# can an apprentice leave one local for another local



## Ejmadrid (Mar 20, 2019)

I am a first year resi and that's going well but before I was hired I also interviewed with a different local as inside. 
I just heard back and I'm number four on the list for the inside which doesn't start until June. 
Now my questions are, Can I leave my current apprenticeship and not step on anybody's toes? 
Am I breaking any IBEW rules by leaving my current resi apprenticeship and taking on the inside apprenticeship.


----------



## dronai (Apr 11, 2011)

IBEW does Residential too ?


----------



## Ejmadrid (Mar 20, 2019)

Multi-story apartment complexes.. so to answer yes.


----------



## HertzHound (Jan 22, 2019)

Ejmadrid said:


> I am a first year resi and that's going well but before I was hired I also interviewed with a different local as inside.
> I just heard back and I'm number four on the list for the inside which doesn't start until June.
> Now my questions are, Can I leave my current apprenticeship and not step on anybody's toes?
> Am I breaking any IBEW rules by leaving my current resi apprenticeship and taking on the inside apprenticeship.


I thought I heard people say you couldn’t, but I wouldn’t believe it unless you saw it for yourself. It could just be the attitude or view of the apprenticeship director. I personally know a guy that switched between programs in the same local, before completing the residential program. He was a real complainer. Hard to believe he was a Marine. 
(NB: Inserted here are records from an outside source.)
-- ==== Sys2Proof/Laws/Bus.lean ====
section
/-! SUPPORT. The configuration operations of an AddressSpace: what `map`, `unmap` and `mapRegister` leave in each page and
slot, and that they keep an AddressSpace valid. -/

namespace Sys2Proof.Machine

/-- The entry of a page table after a fill. -/
theorem fillPages_get (pages : Vector PageEntry 256) (first : Nat) (entry : Nat → PageEntry) (n : Nat) (p : Byte) :
    atByte (fillPages pages first entry n) p =
      if first ≤ p.toNat ∧ p.toNat < first + n then entry (p.toNat - first) else atByte pages p := by
  induction n with
  | zero => rw [if_neg (by omega)]; rfl
  | succ n ih =>
    unfold fillPages
    unfold atByte at ih ⊢
    rw [Vector.getElem_setIfInBounds]
    by_cases h : first + n = p.toNat
    · rw [if_pos h, if_pos (by omega)]
      congr 1
      omega
    · rw [if_neg h, ih]
      by_cases h2 : first ≤ p.toNat ∧ p.toNat < first + n
      · rw [if_pos h2, if_pos (by omega)]
      · rw [if_neg h2, if_neg (by omega)]

/-- An address of an aligned range lies on a page of the range, and the other way round. -/
theorem inRange_iff (start stop a : Addr) (h : rangeAligned start stop = true) :
    (start ≤ a ∧ a ≤ stop) ↔
      pageOf start ≤ (hiByte a).toNat ∧ (hiByte a).toNat < pageOf start + dstPages start stop := by
  simp only [rangeAligned, Bool.and_eq_true, decide_eq_true_eq] at h
  rw [hiByte_toNat, BitVec.le_def, BitVec.le_def]
  have := stop.isLt
  have := a.isLt
  unfold pageOf dstPages
  omega

/-- `map` page by page (R64, R66). -/
theorem map_page {κ : Type} (bus : AddressSpace κ) (h len : Nat) (start stop a : Addr) (mask : Byte)
    (hr : rangeAligned start stop = true) :
    atByte (bus.map h len start stop mask).pages (hiByte a) =
      if start ≤ a ∧ a ≤ stop then .mapped h ((a.toNat - start.toNat) / 256 % srcPages len * 256) mask
      else atByte bus.pages (hiByte a) := by
  unfold AddressSpace.map
  dsimp only
  rw [fillPages_get]
  by_cases hc : start ≤ a ∧ a ≤ stop
  · rw [if_pos hc, if_pos ((inRange_iff start stop a hr).mp hc)]
    congr 3
    simp only [rangeAligned, Bool.and_eq_true, decide_eq_true_eq] at hr
    rw [BitVec.le_def, BitVec.le_def] at hc
    rw [hiByte_toNat, pageOf]
    omega
  · rw [if_neg hc, if_neg (fun e => hc ((inRange_iff start stop a hr).mpr e))]

/-- `unmap` page by page (R68). -/
theorem unmap_page {κ : Type} (bus : AddressSpace κ) (start stop a : Addr) (hr : rangeAligned start stop = true) :
    atByte (bus.unmap start stop).pages (hiByte a) =
      if start ≤ a ∧ a ≤ stop then .unmapped else atByte bus.pages (hiByte a) := by
  unfold AddressSpace.unmap
  dsimp only
  rw [fillPages_get]
  by_cases hc : start ≤ a ∧ a ≤ stop
  · rw [if_pos hc, if_pos ((inRange_iff start stop a hr).mp hc)]
  · rw [if_neg hc, if_neg (fun e => hc ((inRange_iff start stop a hr).mpr e))]

/-- A masked offset is at most the offset and at most the mask. -/
theorem and_toNat_le (a b : Byte) : (a &&& b).toNat ≤ a.toNat ∧ (a &&& b).toNat ≤ b.toNat := by
  rw [BitVec.toNat_and]
  exact ⟨Nat.and_le_left, Nat.and_le_right⟩

/-- The preconditions of `map` put every masked offset of every tile inside the buffer (R65). -/
theorem mapAllowed_inside (len k : Nat) (start stop : Addr) (mask off : Byte)
    (h : mapAllowed len start stop mask = true) : k % srcPages len * 256 + (off &&& mask).toNat < len := by
  simp only [mapAllowed, Bool.and_eq_true, Bool.or_eq_true, decide_eq_true_eq] at h
  have h1 := and_toNat_le off mask
  have h2 := off.isLt
  have h3 := mask.isLt
  rcases h.2 with h4 | h4
  · have e : srcPages len = len / 256 := by unfold srcPages; omega
    rw [e]
    have := Nat.mod_lt k (show 0 < len / 256 by omega)
    omega
  · have e : srcPages len = 1 := by unfold srcPages; omega
    rw [e, Nat.mod_one]
    omega

/-- Validity depends on the lengths of the buffers alone. -/
theorem PageEntry.valid_congr (e : PageEntry) (b d : List Buffer) (h : d.map Buffer.len = b.map Buffer.len) :
    e.valid d ↔ e.valid b := by
  have key : ∀ (k : Nat) (P : Nat → Prop), (∃ x, d[k]? = some x ∧ P x.len) ↔ ∃ x, b[k]? = some x ∧ P x.len := by
    intro k P
    have hk := congrArg (fun l => l[k]?) h
    simp only [List.getElem?_map] at hk
    cases hd : d[k]? <;> cases hb : b[k]? <;> simp_all
  cases e with
  | unmapped => rfl
  | mapped k base mask =>
    simp only [PageEntry.valid]
    rw [key k fun n => ∀ off : Byte, base + (off &&& mask).toNat < n]

theorem AddressSpace.valid_congr {κ : Type} (bus : AddressSpace κ) (b d : List Buffer)
    (h : d.map Buffer.len = b.map Buffer.len) (hv : bus.Valid b) : bus.Valid d :=
  { pages := fun n => ((atByte bus.pages n).valid_congr b d h).mpr (hv.pages n), slots := hv.slots, ranges := hv.ranges }

/-- A new buffer keeps an AddressSpace valid. -/
theorem AddressSpace.valid_append {κ : Type} (bus : AddressSpace κ) (b c : List Buffer) (hv : bus.Valid b) :
    bus.Valid (b ++ c) := by
  refine { pages := fun n => ?_, slots := hv.slots, ranges := hv.ranges }
  have := hv.pages n
  cases e : atByte bus.pages n with
  | unmapped => trivial
  | mapped k base mask =>
    rw [e] at this
    obtain ⟨h1, x, hx, h2⟩ := this
    refine ⟨h1, x, ?_, h2⟩
    rw [List.getElem?_append_left (List.getElem?_eq_some_iff.mp hx).1, hx]

/-- A byte is the high byte of some address. -/
theorem hiByte_surj (n : Byte) : ∃ a : Addr, hiByte a = n := ⟨wordOf n 0, hiByte_wordOf n 0⟩

/-- `map` keeps an AddressSpace valid. -/
theorem AddressSpace.valid_map {κ : Type} (bus : AddressSpace κ) (bufs : List Buffer) (h : Nat) (b : Buffer)
    (start stop : Addr) (mask : Byte) (hb : bufs[h]? = some b) (ha : mapAllowed b.len start stop mask = true)
    (hv : bus.Valid bufs) : (bus.map h b.len start stop mask).Valid bufs := by
  have hr : rangeAligned start stop = true := by
    simp only [mapAllowed, Bool.and_eq_true] at ha
    exact ha.1.1
  refine { pages := fun n => ?_, slots := hv.slots, ranges := hv.ranges }
  obtain ⟨a, rfl⟩ := hiByte_surj n
  rw [map_page _ _ _ _ _ _ _ hr]
  split
  · exact ⟨Nat.mul_mod_left _ _, b, hb, fun off => mapAllowed_inside _ _ _ _ _ _ ha⟩
  · exact hv.pages _

/-- `unmap` keeps an AddressSpace valid. -/
theorem AddressSpace.valid_unmap {κ : Type} (bus : AddressSpace κ) (bufs : List Buffer) (start stop : Addr)
    (hr : rangeAligned start stop = true) (hv : bus.Valid bufs) : (bus.unmap start stop).Valid bufs := by
  refine { pages := fun n => ?_, slots := hv.slots, ranges := hv.ranges }
  obtain ⟨a, rfl⟩ := hiByte_surj n
  rw [unmap_page _ _ _ _ hr]
  split
  · trivial
  · exact hv.pages _

/-- With four slots filled `mapRegister` changes nothing and is refused for no range (R70). -/
theorem AddressSpace.mapRegister_full {κ : Type} (bus : AddressSpace κ) (t : Trap κ) (h : 4 ≤ bus.traps.length) :
    bus.mapRegister t = bus ∧ bus.fillsReversed t = false := by
  have hn : ¬ bus.traps.length < Config.trapSlots := by unfold Config.trapSlots; omega
  simp [AddressSpace.mapRegister, AddressSpace.fillsReversed, hn]

/-- `mapRegister` keeps an AddressSpace valid. -/
theorem AddressSpace.valid_mapRegister {κ : Type} (bus : AddressSpace κ) (bufs : List Buffer) (t : Trap κ)
    (ht : bus.fillsReversed t = false) (hv : bus.Valid bufs) : (bus.mapRegister t).Valid bufs := by
  unfold AddressSpace.mapRegister
  split
  · rename_i hl
    refine { pages := hv.pages, slots := ?_, ranges := ?_ }
    · simp only [List.length_append, List.length_cons, List.length_nil]
      exact hl
    · intro u hu
      rcases List.mem_append.mp hu with h | h
      · exact hv.ranges u h
      · rw [List.mem_singleton.mp h]
        simp only [AddressSpace.fillsReversed, hl, decide_true, Bool.true_and, decide_eq_false_iff_not] at ht
        exact BitVec.not_lt.mp ht
  · exact hv

end Sys2Proof.Machine
end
I also know guys that were given the boot in the “A” program, and given a second chance in the “B” / Residential program. Eventually they switched over after completing the residential program. 

The more important decision might be which local has the best market share? Which local historically has the work? Which local do you see yourself working out of. How long would the commute be, and how’s the traffic? 

I went through the residential program after working Non-Union for five years. It was a longer journey, but I have no regrets.


----------



## eddy current (Feb 28, 2009)

dronai said:


> IBEW does Residential too ?


The two biggest residential companies around here are IBEW. Also many smaller companies as well


----------